• **Data records**
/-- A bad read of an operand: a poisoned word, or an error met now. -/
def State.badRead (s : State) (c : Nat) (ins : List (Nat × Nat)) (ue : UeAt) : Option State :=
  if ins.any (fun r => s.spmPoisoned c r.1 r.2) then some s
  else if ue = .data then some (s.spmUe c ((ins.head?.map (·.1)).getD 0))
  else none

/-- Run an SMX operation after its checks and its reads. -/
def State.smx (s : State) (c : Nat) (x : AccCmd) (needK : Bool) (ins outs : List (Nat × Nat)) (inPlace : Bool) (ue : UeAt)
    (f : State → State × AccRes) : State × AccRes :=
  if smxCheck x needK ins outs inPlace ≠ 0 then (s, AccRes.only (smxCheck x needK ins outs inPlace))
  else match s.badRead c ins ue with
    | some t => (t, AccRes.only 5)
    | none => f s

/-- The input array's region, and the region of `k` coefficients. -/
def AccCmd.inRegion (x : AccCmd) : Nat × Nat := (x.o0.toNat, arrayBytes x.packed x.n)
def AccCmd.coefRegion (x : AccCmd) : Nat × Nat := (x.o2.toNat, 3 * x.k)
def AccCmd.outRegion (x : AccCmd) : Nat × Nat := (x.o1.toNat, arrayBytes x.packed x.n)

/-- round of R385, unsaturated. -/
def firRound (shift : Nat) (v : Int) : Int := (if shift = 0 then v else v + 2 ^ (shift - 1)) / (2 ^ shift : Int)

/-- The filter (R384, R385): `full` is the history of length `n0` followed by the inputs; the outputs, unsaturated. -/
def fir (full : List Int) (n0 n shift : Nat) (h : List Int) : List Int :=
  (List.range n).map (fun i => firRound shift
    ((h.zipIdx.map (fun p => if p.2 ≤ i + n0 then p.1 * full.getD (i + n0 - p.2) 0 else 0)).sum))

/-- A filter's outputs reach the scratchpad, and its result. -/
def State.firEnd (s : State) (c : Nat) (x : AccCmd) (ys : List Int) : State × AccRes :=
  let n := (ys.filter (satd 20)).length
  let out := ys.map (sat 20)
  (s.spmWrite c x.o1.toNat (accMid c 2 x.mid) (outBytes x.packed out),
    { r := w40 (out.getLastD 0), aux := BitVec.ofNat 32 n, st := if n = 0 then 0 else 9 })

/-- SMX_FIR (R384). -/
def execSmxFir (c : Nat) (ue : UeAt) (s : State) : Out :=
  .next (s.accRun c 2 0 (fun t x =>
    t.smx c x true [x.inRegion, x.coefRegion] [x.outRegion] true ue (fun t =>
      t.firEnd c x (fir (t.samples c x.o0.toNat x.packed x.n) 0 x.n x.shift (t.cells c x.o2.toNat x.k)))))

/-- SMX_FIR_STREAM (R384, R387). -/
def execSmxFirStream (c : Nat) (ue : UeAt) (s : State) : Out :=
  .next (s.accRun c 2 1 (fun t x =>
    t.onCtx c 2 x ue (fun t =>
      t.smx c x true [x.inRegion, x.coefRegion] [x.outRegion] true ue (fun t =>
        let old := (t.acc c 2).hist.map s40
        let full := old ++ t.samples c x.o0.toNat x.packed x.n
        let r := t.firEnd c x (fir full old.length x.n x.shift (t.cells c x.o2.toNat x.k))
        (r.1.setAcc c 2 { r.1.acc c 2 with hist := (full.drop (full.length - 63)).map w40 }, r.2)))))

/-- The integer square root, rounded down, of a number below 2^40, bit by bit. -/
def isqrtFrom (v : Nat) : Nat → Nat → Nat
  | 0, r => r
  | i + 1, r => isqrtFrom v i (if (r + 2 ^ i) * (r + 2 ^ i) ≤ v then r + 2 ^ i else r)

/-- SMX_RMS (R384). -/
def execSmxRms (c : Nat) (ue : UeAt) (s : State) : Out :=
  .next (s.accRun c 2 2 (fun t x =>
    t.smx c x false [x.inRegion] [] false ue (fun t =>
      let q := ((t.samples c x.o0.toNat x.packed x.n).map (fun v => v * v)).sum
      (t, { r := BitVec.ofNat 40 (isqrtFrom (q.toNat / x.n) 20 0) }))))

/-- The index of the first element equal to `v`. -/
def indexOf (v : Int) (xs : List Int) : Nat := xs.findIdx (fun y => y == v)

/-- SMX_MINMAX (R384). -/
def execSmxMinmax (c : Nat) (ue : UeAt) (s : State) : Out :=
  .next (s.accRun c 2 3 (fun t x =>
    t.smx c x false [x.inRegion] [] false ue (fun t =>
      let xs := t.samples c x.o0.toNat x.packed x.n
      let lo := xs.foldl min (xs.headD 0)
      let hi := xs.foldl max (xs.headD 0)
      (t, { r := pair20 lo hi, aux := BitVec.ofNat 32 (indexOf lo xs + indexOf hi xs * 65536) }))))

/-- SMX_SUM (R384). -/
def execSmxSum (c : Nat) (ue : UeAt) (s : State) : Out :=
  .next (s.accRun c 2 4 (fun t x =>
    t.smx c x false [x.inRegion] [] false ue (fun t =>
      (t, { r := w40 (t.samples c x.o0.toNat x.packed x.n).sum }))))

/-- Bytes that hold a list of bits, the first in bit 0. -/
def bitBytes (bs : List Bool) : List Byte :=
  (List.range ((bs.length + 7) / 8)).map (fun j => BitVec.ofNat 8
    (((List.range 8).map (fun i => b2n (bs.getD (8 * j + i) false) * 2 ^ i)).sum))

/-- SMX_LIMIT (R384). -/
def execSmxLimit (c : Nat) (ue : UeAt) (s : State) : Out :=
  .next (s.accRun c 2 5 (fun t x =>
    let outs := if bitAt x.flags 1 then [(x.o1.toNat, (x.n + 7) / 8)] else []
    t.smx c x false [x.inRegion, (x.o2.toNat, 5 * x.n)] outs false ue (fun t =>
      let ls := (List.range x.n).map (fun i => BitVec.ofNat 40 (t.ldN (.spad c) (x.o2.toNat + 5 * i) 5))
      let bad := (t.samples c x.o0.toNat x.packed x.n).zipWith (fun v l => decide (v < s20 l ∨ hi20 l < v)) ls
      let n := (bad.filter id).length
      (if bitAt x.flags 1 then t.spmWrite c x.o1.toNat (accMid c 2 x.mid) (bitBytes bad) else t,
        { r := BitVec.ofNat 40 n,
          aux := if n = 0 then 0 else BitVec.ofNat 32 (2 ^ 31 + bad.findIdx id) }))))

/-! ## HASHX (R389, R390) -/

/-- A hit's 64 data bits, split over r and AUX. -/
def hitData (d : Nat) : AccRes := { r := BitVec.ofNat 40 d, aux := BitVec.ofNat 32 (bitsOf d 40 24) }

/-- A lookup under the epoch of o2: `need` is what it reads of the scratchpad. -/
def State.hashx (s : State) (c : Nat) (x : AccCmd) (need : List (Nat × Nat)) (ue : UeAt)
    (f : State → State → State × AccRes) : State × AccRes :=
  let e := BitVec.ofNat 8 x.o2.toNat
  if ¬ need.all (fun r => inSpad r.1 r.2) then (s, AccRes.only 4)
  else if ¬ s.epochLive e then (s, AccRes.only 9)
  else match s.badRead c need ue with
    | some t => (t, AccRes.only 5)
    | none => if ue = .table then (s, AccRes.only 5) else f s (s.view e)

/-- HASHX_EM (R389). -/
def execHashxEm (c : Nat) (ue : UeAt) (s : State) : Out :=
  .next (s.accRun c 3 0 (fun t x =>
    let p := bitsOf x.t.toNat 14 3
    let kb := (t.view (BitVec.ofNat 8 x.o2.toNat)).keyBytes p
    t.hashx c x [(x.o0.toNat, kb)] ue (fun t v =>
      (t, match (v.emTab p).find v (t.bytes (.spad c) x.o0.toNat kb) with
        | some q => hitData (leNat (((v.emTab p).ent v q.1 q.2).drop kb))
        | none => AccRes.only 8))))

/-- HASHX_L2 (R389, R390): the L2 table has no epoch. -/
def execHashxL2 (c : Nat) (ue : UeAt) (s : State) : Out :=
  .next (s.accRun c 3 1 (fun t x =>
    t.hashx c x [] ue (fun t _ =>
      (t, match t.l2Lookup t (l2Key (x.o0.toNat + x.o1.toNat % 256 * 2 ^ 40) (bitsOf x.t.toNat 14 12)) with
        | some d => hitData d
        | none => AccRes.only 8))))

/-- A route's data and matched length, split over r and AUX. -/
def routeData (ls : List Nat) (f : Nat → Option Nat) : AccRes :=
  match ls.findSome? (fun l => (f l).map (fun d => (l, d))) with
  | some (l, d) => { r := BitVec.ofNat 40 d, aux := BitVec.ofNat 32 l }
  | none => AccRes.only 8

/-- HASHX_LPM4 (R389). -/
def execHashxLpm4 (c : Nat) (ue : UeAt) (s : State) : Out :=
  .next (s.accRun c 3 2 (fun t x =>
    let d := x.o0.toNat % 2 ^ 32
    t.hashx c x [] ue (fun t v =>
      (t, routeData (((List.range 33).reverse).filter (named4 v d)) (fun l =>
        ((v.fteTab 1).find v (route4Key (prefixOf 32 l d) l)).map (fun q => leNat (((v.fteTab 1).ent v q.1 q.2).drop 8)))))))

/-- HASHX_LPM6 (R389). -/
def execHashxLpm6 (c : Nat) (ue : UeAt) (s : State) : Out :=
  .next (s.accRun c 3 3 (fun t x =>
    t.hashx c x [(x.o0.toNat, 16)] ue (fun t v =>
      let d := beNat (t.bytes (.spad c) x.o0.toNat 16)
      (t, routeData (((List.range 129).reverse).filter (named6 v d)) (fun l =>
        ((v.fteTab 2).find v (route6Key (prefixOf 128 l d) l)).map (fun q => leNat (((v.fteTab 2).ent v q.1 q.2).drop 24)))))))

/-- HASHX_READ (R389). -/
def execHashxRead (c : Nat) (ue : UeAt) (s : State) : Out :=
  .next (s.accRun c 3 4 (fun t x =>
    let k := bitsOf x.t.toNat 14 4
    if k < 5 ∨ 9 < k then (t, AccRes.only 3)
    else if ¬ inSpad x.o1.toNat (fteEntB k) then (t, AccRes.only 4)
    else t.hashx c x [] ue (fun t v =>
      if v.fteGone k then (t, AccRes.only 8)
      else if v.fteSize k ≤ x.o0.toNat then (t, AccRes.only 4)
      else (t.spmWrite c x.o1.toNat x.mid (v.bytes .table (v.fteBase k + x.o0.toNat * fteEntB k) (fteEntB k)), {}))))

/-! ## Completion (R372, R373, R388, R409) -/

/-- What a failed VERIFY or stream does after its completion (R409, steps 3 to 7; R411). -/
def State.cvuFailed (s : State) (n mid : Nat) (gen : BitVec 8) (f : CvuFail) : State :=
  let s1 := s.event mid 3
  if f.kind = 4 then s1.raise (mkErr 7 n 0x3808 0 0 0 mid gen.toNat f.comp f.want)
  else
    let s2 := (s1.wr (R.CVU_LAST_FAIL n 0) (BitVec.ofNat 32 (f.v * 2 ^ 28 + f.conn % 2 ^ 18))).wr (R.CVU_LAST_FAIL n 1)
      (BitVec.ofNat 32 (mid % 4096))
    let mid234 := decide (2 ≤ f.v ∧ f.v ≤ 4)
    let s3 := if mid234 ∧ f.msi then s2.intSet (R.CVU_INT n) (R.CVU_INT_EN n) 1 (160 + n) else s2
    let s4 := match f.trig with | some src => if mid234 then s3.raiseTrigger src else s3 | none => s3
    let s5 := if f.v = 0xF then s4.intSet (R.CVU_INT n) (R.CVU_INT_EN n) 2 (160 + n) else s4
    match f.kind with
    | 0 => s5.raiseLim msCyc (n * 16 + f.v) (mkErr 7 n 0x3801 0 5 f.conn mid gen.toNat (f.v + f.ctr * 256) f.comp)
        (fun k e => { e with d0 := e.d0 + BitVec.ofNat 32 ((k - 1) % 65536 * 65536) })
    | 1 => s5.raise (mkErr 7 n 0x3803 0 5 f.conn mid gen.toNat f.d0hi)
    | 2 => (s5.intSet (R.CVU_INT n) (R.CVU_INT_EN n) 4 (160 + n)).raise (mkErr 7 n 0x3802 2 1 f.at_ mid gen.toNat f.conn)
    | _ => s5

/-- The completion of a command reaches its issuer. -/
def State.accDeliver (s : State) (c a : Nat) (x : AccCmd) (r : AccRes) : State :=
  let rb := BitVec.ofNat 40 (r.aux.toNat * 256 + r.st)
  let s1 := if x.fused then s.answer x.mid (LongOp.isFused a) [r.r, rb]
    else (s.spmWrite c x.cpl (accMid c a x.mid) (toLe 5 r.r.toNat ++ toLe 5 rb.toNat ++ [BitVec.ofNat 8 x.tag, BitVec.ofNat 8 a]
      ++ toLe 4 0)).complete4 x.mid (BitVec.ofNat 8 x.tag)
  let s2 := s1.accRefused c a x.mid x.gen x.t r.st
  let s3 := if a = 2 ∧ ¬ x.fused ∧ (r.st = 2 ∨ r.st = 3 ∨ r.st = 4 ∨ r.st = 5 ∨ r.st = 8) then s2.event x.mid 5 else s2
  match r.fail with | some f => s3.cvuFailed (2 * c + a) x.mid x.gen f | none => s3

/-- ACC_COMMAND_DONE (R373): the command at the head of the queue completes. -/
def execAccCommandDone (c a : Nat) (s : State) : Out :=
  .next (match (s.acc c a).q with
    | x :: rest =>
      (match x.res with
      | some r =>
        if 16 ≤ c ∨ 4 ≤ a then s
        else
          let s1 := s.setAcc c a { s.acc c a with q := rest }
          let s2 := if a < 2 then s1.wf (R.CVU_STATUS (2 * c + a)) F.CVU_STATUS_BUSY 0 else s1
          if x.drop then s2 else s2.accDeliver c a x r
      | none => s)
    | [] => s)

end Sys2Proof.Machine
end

• **Task description**
Of the entries above, transcribe exactly those lines that fall between the line containing "(t, match t.l2Lookup" and the line containing "3 3 (fun t x =>", together with those two lines.

• **Answer for the task**
      (t, match t.l2Lookup t (l2Key (x.o0.toNat + x.o1.toNat % 256 * 2 ^ 40) (bitsOf x.t.toNat 14 12)) with
        | some d => hitData d
        | none => AccRes.only 8))))

/-- A route's data and matched length, split over r and AUX. -/
def routeData (ls : List Nat) (f : Nat → Option Nat) : AccRes :=
  match ls.findSome? (fun l => (f l).map (fun d => (l, d))) with
  | some (l, d) => { r := BitVec.ofNat 40 d, aux := BitVec.ofNat 32 l }
  | none => AccRes.only 8

/-- HASHX_LPM4 (R389). -/
def execHashxLpm4 (c : Nat) (ue : UeAt) (s : State) : Out :=
  .next (s.accRun c 3 2 (fun t x =>
    let d := x.o0.toNat % 2 ^ 32
    t.hashx c x [] ue (fun t v =>
      (t, routeData (((List.range 33).reverse).filter (named4 v d)) (fun l =>
        ((v.fteTab 1).find v (route4Key (prefixOf 32 l d) l)).map (fun q => leNat (((v.fteTab 1).ent v q.1 q.2).drop 8)))))))

/-- HASHX_LPM6 (R389). -/
def execHashxLpm6 (c : Nat) (ue : UeAt) (s : State) : Out :=
  .next (s.accRun c 3 3 (fun t x =>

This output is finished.